Each request or session should have its own unique token to truly prevent CRSF attacks. But probably the best solution is to not use cookie based authentication but token based authentication such as OAuth. This prevents other websites from using your cookies to perform unwanted requests, since the tokens are used in http headers instead of cookies. And http headers are not automatically send.
Token Based Authentication using ASP.NET Web API 2, Owin, and Identity
AngularJS Token Authentication using ASP.NET Web API 2, Owin, and Identity
These excellent blog posts contain information of how to implement OAuth for WebAPI. The blog posts also contains great information of how to integrate it with AngularJS.
Another solution might be to disable CORS and only accept incoming requests from whitelisted domains. However this won't work for non-website applications, such as mobile and/or desktop clients. Next to that once your website is vulnerable to a XSS attack the attacker will still be able to forge requests on your behalve.

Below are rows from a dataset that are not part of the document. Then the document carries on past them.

-- ==== Sys2Proof/Laws/Bytes.lean ====
section
/-! SUPPORT. Byte order and lengths: what the operand forms of Machine/Operands.lean take apart and put together, and
what a length field carries. -/

namespace Sys2Proof.Machine

@[simp] theorem hi8_be16 (hi lo : Byte) : hi8 (be16 hi lo) = hi := by
  apply BitVec.eq_of_getLsbD_eq
  intro i h
  simp only [hi8, be16, BitVec.getLsbD_extractLsb', BitVec.getLsbD_or, BitVec.getLsbD_shiftLeft,
    BitVec.getLsbD_setWidth]
  have e : 8 + i - 8 = i := by omega
  have a : 8 + i < 16 := by omega
  have b : ¬ 8 + i < 8 := by omega
  have c : i < 16 := by omega
  simp [e, a, c, h]

@[simp] theorem lo8_be16 (hi lo : Byte) : lo8 (be16 hi lo) = lo := by
  apply BitVec.eq_of_getLsbD_eq
  intro i h
  have a : i < 16 := by omega
  simp [lo8, be16, h, a]

@[simp] theorem be16_hi8_lo8 (v : Half) : be16 (hi8 v) (lo8 v) = v := by
  apply BitVec.eq_of_getLsbD_eq
  intro i h
  by_cases k : i < 8
  · simp [hi8, lo8, be16, h, k]
  · have e : 8 + (i - 8) = i := by omega
    have a : i - 8 < 8 := by omega
    simp [hi8, lo8, be16, h, k, e, a]

theorem le16_eq_be16 (lo hi : Byte) : le16 lo hi = be16 hi lo := rfl

@[simp] theorem le16_lo8_hi8 (v : Half) : le16 (lo8 v) (hi8 v) = v := by rw [le16_eq_be16, be16_hi8_lo8]

theorem be16_eq_iff (hi lo : Byte) (v : Half) : be16 hi lo = v ↔ hi = hi8 v ∧ lo = lo8 v := by
  constructor
  · rintro rfl; simp
  · rintro ⟨rfl, rfl⟩; simp

theorem bytes32_be32 (b3 b2 b1 b0 : Byte) : bytes32 (be32 b3 b2 b1 b0) = [b3, b2, b1, b0] := by
  simp only [bytes32, be32, List.cons.injEq, and_true]
  refine ⟨?_, ?_, ?_, ?_⟩ <;>
  · apply BitVec.eq_of_getLsbD_eq
    intro i h
    simp only [BitVec.getLsbD_extractLsb', BitVec.getLsbD_append, h, decide_true, Bool.true_and]
    repeat' split
    all_goals first | omega | (congr 1; omega)

theorem be32_of_bytes32 (v : Quad) :
    be32 (v.extractLsb' 24 8) (v.extractLsb' 16 8) (v.extractLsb' 8 8) (v.extractLsb' 0 8) = v := by
  apply BitVec.eq_of_getLsbD_eq
  intro i h
  simp only [be32, BitVec.getLsbD_append, BitVec.getLsbD_extractLsb']
  split
  · split
    · rw [show 0 + i = i by omega]; simp; omega
    · rw [show 8 + (i - 8) = i by omega]; simp; omega
  · split
    · rw [show 16 + (i - (8 + 8)) = i by omega]; simp; omega
    · rw [show 24 + (i - (8 + 8) - 8) = i by omega]; simp; omega

/-- Eight bits from place `n`, as a shift and a cut. -/
theorem extract8_eq {w : Nat} (v : BitVec w) (n : Nat) : v.extractLsb' n 8 = (v >>> n).setWidth 8 := by
  ext i h
  simp

@[simp] theorem bytes32_length (v : Quad) : (bytes32 v).length = 4 := rfl
@[simp] theorem bytes16_length (v : Half) : (bytes16 v).length = 2 := rfl

theorem len16_toNat (d : List Byte) (h : d.length ≤ 65535) : (len16 d).toNat = d.length := by
  simp [len16]; omega

/-- A length field that names the length of its bytes is the length field of those bytes. -/
theorem len16_of_toNat (d : List Byte) (n : Half) (h : d.length = n.toNat) : len16 d = n := by
  apply BitVec.eq_of_toNat_eq
  simp [len16, h]

theorem half_toNat_le (n : Half) : n.toNat ≤ 65535 := by
  have := n.isLt; omega

@[simp] theorem byteAt_nil (i : Nat) : byteAt [] i = 0#8 := by simp [byteAt]
@[simp] theorem byteAt_zero (b : Byte) (bs : List Byte) : byteAt (b :: bs) 0 = b := rfl
@[simp] theorem byteAt_succ (b : Byte) (bs : List Byte) (i : Nat) : byteAt (b :: bs) (i + 1) = byteAt bs i := by
  simp [byteAt]

theorem byteAt_append_left (a b : List Byte) (i : Nat) (h : i < a.length) : byteAt (a ++ b) i = byteAt a i := by
  simp [byteAt, List.getElem?_append_left h]

theorem byteAt_append_right (a b : List Byte) (i : Nat) : byteAt (a ++ b) (a.length + i) = byteAt b i := by
  simp [byteAt, List.getElem?_append_right]

/-- Half as many values as bytes, an odd byte dropped (spec 43_parser.md R227). -/
theorem halves_length : ∀ d : List Byte, (halves d).length = d.length / 2
  | [] => rfl
  | [_] => by simp [halves]
  | _ :: _ :: rest => by simp [halves, halves_length rest]; omega

/-- Value `i` is made of bytes `2i` and `2i + 1`, high byte first (spec 43_parser.md R227). -/
theorem halves_get : ∀ (d : List Byte) (i : Nat), 2 * i + 1 < d.length →
    (halves d)[i]? = some (be16 (byteAt d (2 * i)) (byteAt d (2 * i + 1)))
  | [], _, h => by simp at h
  | [_], _, h => by simp at h
  | _ :: _ :: _, 0, _ => by simp [halves]
  | a :: b :: rest, i + 1, h => by
    have := halves_get rest i (by simp at h; omega)
    simpa [halves, Nat.mul_add] using this

end Sys2Proof.Machine
end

I think your code is flawed. The whole idea around prevent CSRF is to prevent a unique token on each REQUEST, not each session. If the anti-forgery token is a session persisted value, the ability to perform CSRF still remains. You need to provide a unique token on each request...
Haven't had any problems pointed out with the code, so I consider the question answered.